Vladimir Jankélévitch
(La Raphsodie – Verve et  Improvisation Musicale, 1955)

Franz Liszt (1811-1886) foi possivelmente o mais eclético de todos os compositores românticos. Sua obra é imensa e abordaria com segurança os mais variados gêneros. Pianista de recursos descomunais, Liszt inventaria uma das frequentadas manifestações artísticas voltadas à música, o recital de piano. Para tanto, exibiu durante décadas pela Europa a sua arte pianística, onde preponderavam a técnica absoluta e a prodigiosa memória. A produção composicional de Liszt para piano privilegia limites extremos como acrobacia e profundo lirismo ou contemplação, neste caso mormente nas últimas décadas da existência, quando uma percepção voltada ao misticismo se instaura definitivamente. Para os intérpretes, Liszt permanece sempre como desafio a ser vencido. Sua aluna Amy Fay, conta em seu famoso livro “Music study in Germany” (1880), a ação hipnotizadora que suas interpretações causavam no público, ávido por assistir às apresentações do “demiurgo” (vide blog “Amy Fay – Missivas Cativantes de Musicista Norte-America”. 29/12/2012). Liszt transforma o denominado salão, frequentado pela aristocracia, preferencialmente, em sala de espetáculo, sendo ele o epicentro.
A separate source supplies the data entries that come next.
-- ==== Sys2Proof/Machine/HostAccess.lean ====
section
/-! DEFINITION. The host accesses (format HA): register writes and reads (spec/42_configuration.md R155, R156; spec/46_sensor_instance.md R260, R272
to R275). -/

namespace Sys2Proof.Machine

/-- WR_CONFIG (R155, R161). -/
def execWrConfig (data : Word) (s : State) : Host.Outcome State Fault Refusal := unlessBusy (acceptConfig data) s

/-- RD_CONFIG (R156). -/
def execRdConfig (s : State) : Host.Outcome State Fault Refusal := hostRead addrConfig s

/-- The effect of a CMD write while BUSY = 0: the dispatch on RSV, then on OPCODE (R260). -/
def commandEffect (data : Word) (s : State) : State :=
  if data.extractLsb' 8 24 ≠ 0#24 then illegal s
  else if data.extractLsb' 0 8 = 0x00#8 then s
  else if data.extractLsb' 0 8 = 0x01#8 then initAccept s
  else if data.extractLsb' 0 8 = 0x02#8 then readAccept s
  else illegal s

/-- WR_CMD (R260, R261). -/
def execWrCmd (data : Word) (s : State) : Host.Outcome State Fault Refusal := unlessBusy (commandEffect data) s

/-- RD_CMD: returns 0 (R24, R275). -/
def execRdCmd (s : State) : Host.Outcome State Fault Refusal := hostRead addrCmd s

/-- WR_STATUS: ignored (R275). -/
def execWrStatus (_data : Word) (s : State) : Host.Outcome State Fault Refusal := hostWriteIgnored s

/-- RD_STATUS (R274). -/
def execRdStatus (s : State) : Host.Outcome State Fault Refusal := hostRead addrStatus s

/-- RD_INT[k] (R272). -/
def execRdInt (k : BitVec 6) (s : State) : Host.Outcome State Fault Refusal := hostRead (addrInt k) s

/-- RD_FLO[k] (R273). -/
def execRdFlo (k : BitVec 6) (s : State) : Host.Outcome State Fault Refusal := hostRead (addrFlt k false) s

/-- RD_FHI[k] (R273). -/
def execRdFhi (k : BitVec 6) (s : State) : Host.Outcome State Fault Refusal := hostRead (addrFlt k true) s

/-- WR_INT: ignored (R275). -/
def execWrInt (_k : BitVec 6) (_data : Word) (s : State) : Host.Outcome State Fault Refusal := hostWriteIgnored s

/-- WR_FLT: ignored (R275). -/
def execWrFlt (_k : BitVec 6) (_high : Bool) (_data : Word) (s : State) : Host.Outcome State Fault Refusal := hostWriteIgnored s

/-- RD_RSV: returns 0 (R62, R275). -/
def execRdRsv (addr : HostAddr) (s : State) : Host.Outcome State Fault Refusal := hostRead addr s

/-- WR_RSV: ignored (R275). -/
def execWrRsv (_addr : HostAddr) (_data : Word) (s : State) : Host.Outcome State Fault Refusal := hostWriteIgnored s

end Sys2Proof.Machine
end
O obra orquestral de Liszt compreende vários gêneros. O Poema Sinfônico é um dos mais significativos. O roteiro programático, tendo como inspiração o extra-musical descritivo, poético ou literário, tem influência decisiva nesse gênero sinfônico. Contrariamente a Hector Berlioz em sua célebre “Sinfonia Fantástica”, dividida em cinco partes e baseada em programa igualmente, Liszt busca a síntese em um só movimento, distanciando-se do tradicional arcabouço da sinfonia estruturada em três ou mais andamentos. Em 1833 Liszt faria a transcrição para piano da “Sinfonia Fantástica”. A concentração ao conceito formal do Poema Sinfônico levaria Liszt a mais de uma dezena de criações obedecendo a unidade. A apreensão do todo dramático, a induzir claramente o ouvinte à ação, imprime ao Poema Sinfônico lisztiano caráter inovador.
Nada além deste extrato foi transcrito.